§ **ASSIGNED TASK**:
Only the lines of the data below from the one with "let same := m.equal" through the one with "let a : CtuClass := if s.exactTest" are wanted. Repeat them exactly.

§ **Items listed in a dataset**:
******************************

/-- The source converted and padded in the picture that the context keeps of it (R31, R173, R183); it stands beside the previous
one (DESIGN CHOICE, assumption 65). -/
def State.loadSource (s : State) (c : Nat) (src : EncSource) : State × PicRef :=
  let x := s.ctx c
  let k := match x.prevPic with
    | some p => 1 - storeIndex p.base
    | none => 0
  let w := s.fld (Reg.ENC_SIZE c) 15 0
  let h := s.fld (Reg.ENC_SIZE c) 31 16
  let p : PicRef := { base := ctxStore c k, fmt := s.encFmt c, winX := 0, winY := 0, winW := w, winH := h, num := 0,
                      matrix := src.pic.matrix, full := src.pic.full, bad := [] }
  (s.putArea p 0 0 p.fmt.w p.fmt.h fun k u v => s.converted src.pic p.fmt w h k u v, p)

/-! ### Classification -/

/-- The region map entry of a CTU (R193, R194): 0 Auto, 1 Force-Exact, 2 Force-Lossy, 3 Exclude. -/
def State.mapEntry (s : State) (c col row : Nat) : Nat :=
  let base := s.fld (Reg.ENC_REGION_MAP_LO c) 31 6 * 64 + s.fld (Reg.ENC_REGION_MAP_HI c) 7 0 * 2 ^ 32
  if base == 0 then 0
  else nbits (s.mem8 (base + 16 * row + col / 4)).toNat (2 * (col % 4) + 1) (2 * (col % 4))

/-- The analyser's own test of R189. -/
def State.exactTest (s : State) (m : CtuMeas) : Bool :=
  Nat.ble 2 m.n && Nat.ble m.n (s.fld Reg.CONTENT_EXACT 6 0) && Nat.ble (s.fld Reg.CONTENT_EXACT 23 8) m.e

/-- R189 for a CTU: `need` when it must be coded intra, `prev` whether a previous source exists. -/
def State.classOf (s : State) (c map : Nat) (prev need : Bool) (m : CtuMeas) (r : CtuRec) : CtuClass :=
  let pol := s.fld (Reg.CTX_MODE c) 6 5
  let same := m.equal && prev && r.time.isSome && r.time == r.prevSrc && map == r.mapEntry && pol == r.policy && !need
  if map == 3 then .excluded
  else if same then .unchanged
  else if map == 1 || (map == 0 && pol == 1) then .exact
  else
    let a : CtuClass := if s.exactTest m then .exact
      else if Nat.ble m.n (s.fld Reg.CONTENT_GRAPHIC 6 0) || m.n == 1 then .graphic else .natural
    let a : CtuClass := if decide (a = .exact) && (map == 2 || pol == 2) then .graphic else a
    if map == 0 && pol == 0 && Nat.blt r.held (s.fld Reg.CONTENT_HOLD 7 0) && decide (a = .graphic) then .exact else a

/-- Whether a class is Exact by the analyser's own test (R189): not by the region map, the policy or the hold. -/
def State.exactByTest (s : State) (c map : Nat) (k : CtuClass) (m : CtuMeas) : Bool :=
  decide (k = .exact) && map == 0 && s.fld (Reg.CTX_MODE c) 6 5 != 1 && s.exactTest m

/-- A CTU classed: what R189 keeps of it, with the capture time of the source at it. -/
def State.classify (s : State) (c a : Nat) (prev need idr : Bool) (m : CtuMeas) (t : Option Nat) (r : CtuRec) : CtuRec :=
  let x := s.ctx c
  let map := s.mapEntry c (a % x.ctuCols) (a / x.ctuCols)
  let k := s.classOf c map prev need m r
  let un := decide (k = .unchanged)
  { r with cls := k, held := if s.exactByTest c map k m then 0 else min 255 (r.held + 1), prevSrc := t,
           mapEntry := if un then r.mapEntry else map, policy := if un then r.policy else s.fld (Reg.CTX_MODE c) 6 5,
           filled := r.filled && decide (k = .excluded) && !need && !idr, decided := false, coded := false, carried := false }

/-! ### Refresh -/

/-- What refresh asks of the picture about to start (R203 to R207, R216): which CTUs it needs intra, the
recovery_poc_cnt of a recovery point SEI message, where the wave stands after it. -/
structure RefreshPlan where
  rowFrom : Nat
  rowTo : Nat
  cells : List Nat
  recovery : Option Nat
  waveStart : Nat
  waveRow : Option Nat
  /-- the refresh wave in force, by the number of its first picture, 0 none (R205) -/
  wave : Nat

/-- The plan of a picture; an understudy takes the start of a wave from its lead (R740). -/
def State.refreshPlan (s : State) (c : Nat) (idr : Bool) (wave : Option Bool) : RefreshPlan :=
  let x := s.ctx c
  let rows := x.ctuRows
  let per := s.fld (Reg.ENC_REFRESH c) 15 0 * 1000000
  let gr := s.fld (Reg.ENC_REFRESH c) 23 16
  let g := if Nat.ble 1 gr && Nat.blt gr rows then gr else rows
  let next (r : Nat) : Option Nat := if Nat.blt (r + g) rows then some (r + g) else none
  let cells := if x.encPending.all then [] else
    ((RefreshSet.join x.encPending { all := false, cells := x.intraCells }).cells).filter fun i => Nat.blt i x.cellCount
  if idr then
    { rowFrom := 0, rowTo := if x.encPending.all then rows else 0, cells := cells,
      recovery := if x.encPending.all then some 1 else none, waveStart := s.now, waveRow := none,
      wave := if x.encPending.all then x.codedNum + 1 else 0 }
  else if x.encPending.all then
    { rowFrom := 0, rowTo := rows, cells := [], recovery := some 1, waveStart := s.now, waveRow := none, wave := x.codedNum + 1 }
  else if wave.getD (per != 0 && Nat.ble (x.waveStart + per) s.now) then
    { rowFrom := 0, rowTo := g, cells := cells, recovery := some (2 * cdiv rows g - 1), waveStart := s.now, waveRow := next 0,
      wave := x.codedNum + 1 }
  else match x.waveRow with
    | some r => { rowFrom := r, rowTo := r + g, cells := cells, recovery := none, waveStart := x.waveStart, waveRow := next r,
                  wave := x.wave }
    | none => { rowFrom := 0, rowTo := 0, cells := cells, recovery := none, waveStart := x.waveStart, waveRow := none,
                wave := x.wave }

/-- Whether the plan needs a CTU intra. -/
def RefreshPlan.needs (p : RefreshPlan) (x : Ctx) (a : Nat) : Bool :=
  (Nat.ble p.rowFrom (a / x.ctuCols) && Nat.blt (a / x.ctuCols) p.rowTo) || p.cells.elem (x.cellOfAddr a)

/-! ### Sheets of a picture -/

/-- The Yilham cue-sheet UUID (R104). -/
def sheetUuid : List Byte :=
  [0xA3, 0xD9, 0x5E, 0x17, 0x6C, 0x0B, 0x42, 0xF8, 0x9B, 0x61, 0xE4, 0xA0, 0x27, 0xCD, 0x58, 0x13]

/-- The bytes of a NAL unit's payload with its emulation-prevention bytes (R230): a 3 after two zero bytes before a byte up to
3; `z` counts the zero bytes just written. -/
def emulation : Nat → List Byte → List Byte
  | _, [] => []
  | z, b :: r =>
    if Nat.ble 2 z && Nat.ble b.toNat 3 then 3 :: b :: emulation (if b == 0 then 1 else 0) r
    else b :: emulation (if b == 0 then z + 1 else 0) r

/-- A SEI NAL unit: its 2-byte header with nuh_layer_id 0 and TemporalId 0 (the encoder has one temporal layer), its messages, the
trailing byte. -/
def seiNal (nalType : Nat) (messages : List Byte) : List Byte :=
  beBytes 1 (2 * nalType) ++ [1] ++ emulation 0 (messages ++ [0x80])

/-- The SEI message of a cue sheet (R104): payloadType 5, payloadSize, the UUID, the body. -/
def sheetMessage (body : List Byte) : List Byte :=
  let n := 16 + body.length
  [5] ++ List.replicate (n / 255) 0xFF ++ beBytes 1 (n % 255) ++ sheetUuid ++ body

/-- The SEI NAL unit of a cue sheet (R104, R106, R107), the SEI messages of a hook ahead of the sheet (R372). -/
def sheetNal (nalType : Nat) (ahead body : List Byte) : List Byte := seiNal nalType (ahead ++ sheetMessage body)

/-- A sheet put out in a SEI NAL unit: 40 suffix, 39 prefix. -/
def State.emitSheet (s : State) (c nalType : Nat) (body : List Byte) : State := s.emit (.sheet c nalType 0 0 5 sheetUuid body)

/-- A PTP timestamp of R110; none as "no time" (R111). -/
def ptpBytes (t : Option Nat) : List Byte :=
  match t with
  | some t => beBytes 6 (t / 1000000000) ++ beBytes 4 (t % 1000000000)
  | none => beBytes 6 0 ++ beBytes 4 0xFFFFFFFF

******************************

§ **RESULT OF THIS EXERCISE**:
  let same := m.equal && prev && r.time.isSome && r.time == r.prevSrc && map == r.mapEntry && pol == r.policy && !need
  if map == 3 then .excluded
  else if same then .unchanged
  else if map == 1 || (map == 0 && pol == 1) then .exact
  else
    let a : CtuClass := if s.exactTest m then .exact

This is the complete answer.